La vera tragedia degli zoo è la cattività. Gli ultimi attimi di vita della giraffa Marius (VIDEO)

A rimarci impresse nei cuori non dovrebbero essere le immagini del massacro di Marius, ma quelle dei suoi ultimi istanti di vita, ripresi dalle telecamere di sorveglianze. Sono quei fotogrammi che ci mostrano la vera tragedia degli zoo, quella della cattività. Per capirlo basta guardare i suoi occhi. Sono spenti. Completamente spenti. Marius dovremmo ricordarcelo da vivo, come essere senziente a cui è stata negata la libertà. Altrimenti sarà stato tutto inutile.

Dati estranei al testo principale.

/-- Some priority has flow control of its own. -/
theorem pfcEnabled (s : State) {p : Nat} (h : s.rd (ETH_CFG.PFC_EN p) ≠ 0) : BitVec.ofNat 8 (s.rd (ETH_CFG.PFC_EN p)) ≠ 0 := by
  intro he
  have hlt : s.rd (ETH_CFG.PFC_EN p) < 2 ^ 8 := by
    rw [State.rd, Fld.ofWord, BitVec.toNat_and]
    exact Nat.lt_of_le_of_lt Nat.and_le_right (by decide : (lowMask 8).toNat < 2 ^ 8)
  have hz := congrArg BitVec.toNat he
  rw [BitVec.toNat_ofNat, Nat.mod_eq_of_lt hlt] at hz
  exact h hz

section
variable {s : State} {port : PortId} {mask : BitVec 8} {quanta : Vector (BitVec 16) 8}

theorem pauseFrame_disabled (he : s.rdB (ETH_CFG.EN port.val) = false) (pfc : Bool) : exec (.pauseFrame port pfc mask quanta) s = .next s := by
  simp [exec_pauseFrame, execPauseFrame, he]

variable (he : s.rdB (ETH_CFG.EN port.val) = true)
include he

theorem pauseFrame_all (h0 : s.rd (ETH_CFG.PFC_EN port.val) = 0) (hp : s.rdB (ETH_CFG.PAUSE_EN port.val) = true) :
    exec (.pauseFrame port false mask quanta) s =
      .next ((s.wr (ETH_STAT.PAUSED port.val) (if quanta[0] = 0 then 0 else 0xFF)).flushPort port.val) := by
  have hn : (if quanta[0] = 0#16 then 0#8 else 0xFF#8).toNat = if quanta[0] = 0#16 then 0 else 0xFF := by
    split <;> rfl
  simp [exec_pauseFrame, execPauseFrame, he, h0, hp, hn]

/-- The priorities that a PFC frame leaves paused. -/
def State.pfcPaused (s : State) (p : Nat) (mask : BitVec 8) (quanta : Vector (BitVec 16) 8) : BitVec 8 :=
  (fins 8).foldl (fun v (i : Fin 8) =>
    if bitOf (BitVec.ofNat 8 (s.rd (ETH_CFG.PFC_EN p)) &&& mask) i.val then setBitOf v i.val (quanta[i.val] != 0) else v)
    (BitVec.ofNat 8 (s.rd (ETH_STAT.PAUSED p)))

theorem pauseFrame_priorities (h0 : s.rd (ETH_CFG.PFC_EN port.val) ≠ 0) : exec (.pauseFrame port true mask quanta) s =
    .next ((s.wr (ETH_STAT.PAUSED port.val) (s.pfcPaused port.val mask quanta).toNat).flushPort port.val) := by
  simp only [exec_pauseFrame, execPauseFrame, he, if_pos (pfcEnabled s h0), Bool.not_true, Bool.false_eq_true, if_false, if_true]
  rfl

end

/-- PFC takes the time of each priority that it enables and the frame names, and leaves the others. -/
theorem bitOf_pfcPaused (s : State) (p : Nat) (mask : BitVec 8) (quanta : Vector (BitVec 16) 8) (i : Fin 8) :
    bitOf (s.pfcPaused p mask quanta) i.val = if bitOf (BitVec.ofNat 8 (s.rd (ETH_CFG.PFC_EN p)) &&& mask) i.val then quanta[i.val] != 0
      else bitOf (BitVec.ofNat 8 (s.rd (ETH_STAT.PAUSED p))) i.val := by
  have h := bitOf_foldl_setBitOf_if (fun j => bitOf (BitVec.ofNat 8 (s.rd (ETH_CFG.PFC_EN p)) &&& mask) j) (fun j => quanta[j]! != 0)
    (BitVec.ofNat 8 (s.rd (ETH_STAT.PAUSED p))) (fins 8) (List.nodup_finRange 8) i
  have hq (j : Fin 8) : quanta[j.val]! = quanta[j.val] := getElem!_pos quanta j.val j.isLt
  simpa [State.pfcPaused, fins, hq] using h

/-- The receive queue of a port holds a number of entries. -/
def State.rxHolds (s : State) (port : PortId) (level : BitVec 7) : State :=
  s.modN (fun e => { e with rxLevel := vecUpd e.rxLevel port (fun _ => level) })

section
variable {s : State} {port : PortId} {level : BitVec 7}

theorem flowControl_off (hp : s.rdB (ETH_CFG.PAUSE_EN port.val) = false) (h0 : s.rd (ETH_CFG.PFC_EN port.val) = 0) :
    exec (.receiveQueueFlowControl port level) s = .next (s.rxHolds port level) := by
  simp [exec_receiveQueueFlowControl, execReceiveQueueFlowControl, hp, h0, State.rxHolds]

variable (hon : s.rdB (ETH_CFG.PAUSE_EN port.val) = true ∨ s.rd (ETH_CFG.PFC_EN port.val) ≠ 0)
include hon

/-- XOFF at 48 entries, XON at 16, each once (R439). -/
theorem flowControl_on : exec (.receiveQueueFlowControl port level) s = .next (
    if 48 ≤ level.toNat ∧ (!bitOf s.net.xoff port.val) = true then
      ((s.rxHolds port level).modN (fun e => { e with xoff := setBitOf e.xoff port.val true })).leave (.pause port true)
    else if level.toNat ≤ 16 ∧ bitOf s.net.xoff port.val = true then
      ((s.rxHolds port level).modN (fun e => { e with xoff := setBitOf e.xoff port.val false })).leave (.pause port false)
    else s.rxHolds port level) := by
  have hon' : (s.rdB (ETH_CFG.PAUSE_EN port.val) || s.rd (ETH_CFG.PFC_EN port.val) != 0) = true := by simpa using hon
  rw [exec_receiveQueueFlowControl, execReceiveQueueFlowControl, hon']
  rfl

end

theorem portEventResults : Sys2Proof.Clauses.PortEventResults := by
  intro s port prio sub mask quanta level up reversed lanes offset step p xoff moved
  refine ⟨pauseFrame_all, fun he h0 => ⟨_, pauseFrame_priorities he h0, bitOf_pfcPaused s p mask quanta⟩, pauseFrame_disabled, rfl,
    ⟨fun hon => ⟨fun hl hx => ?_, fun hl hx => ?_, fun hlo hhi => ?_⟩, flowControl_off⟩, rfl, fun hp hh => ?_, rfl, rfl⟩
  · rw [flowControl_on hon, if_pos ⟨hl, by rw [hx]; rfl⟩]
    rfl
  · rw [flowControl_on hon, if_neg (fun h => absurd h.1 (by omega)), if_pos ⟨hl, hx⟩]
    rfl
  · have h48 : ¬ (48 ≤ level.toNat ∧ (!bitOf s.net.xoff p) = true) := by
      rintro ⟨hl, hx⟩
      obtain h | h := hhi
      · omega
      · simp [h] at hx
    have h16 : ¬ (level.toNat ≤ 16 ∧ bitOf s.net.xoff p = true) := by
      rintro ⟨hl, hx⟩
      obtain h | h := hlo
      · omega
      · simp [hx] at h
    rw [flowControl_on hon, if_neg h48, if_neg h16]
    rfl
  · rw [exec_ptpMessage, if_pos ⟨hp, hh⟩]
    rfl

/-- Settles O42: frames by stage 1 and what their port answers, and flow control, links and the time base. -/
theorem portResultsOfEthernet : Obligations.PortResultsOfEthernet := ⟨ethernetFrames, portEventResults⟩

end Sys2Proof.Machine
end

section
/-! PROOFS. Warm and cold resets, and what starts the ROM (R506, R557, R564, R614, R638). -/

namespace Sys2Proof.Machine

/-! ### What a reset keeps of the state before it -/

/-- Breaking off the write of a structure image touches flash alone (R69). -/
theorem breakWrite_flash (s : State) : ∃ flash bad written,
    s.breakWrite = s.modSec (fun e => { e with flash := flash, flashBad := bad, slotWritten := written }) := by
  unfold State.breakWrite
  split
  · split
    · exact ⟨_, _, _, rfl⟩
    · exact ⟨_, _, _, rfl⟩
  · exact ⟨_, _, _, rfl⟩

theorem breakWrite_idle {s : State} (h : s.sec.live = none) : s.breakWrite = s := by
  rw [State.breakWrite, h]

Quando Marius, la giovane giraffa dello zoo di Copenhagen, è stata brutalmente uccisa dai suoi custodi, il mondo intero si è indignato. Come hanno potuto fare una cosa del genere, quando tutti chiedevano a gran voce di risparmiarla?

La maggior parte delle persone crede che gli zoo siano rifugi sicuri per gli animali, luoghi dove sono amati e protetti. Le strutture, a loro volta, ce la mettono tutta per passare come luoghi educativi, dove guardare e conoscere creature che altrimenti non potremmo mai avere la possibilità di vedere. Ci raccontano di essere gli unici luoghi dove alcune specie altamente minacciate di estinzione sopravvivono.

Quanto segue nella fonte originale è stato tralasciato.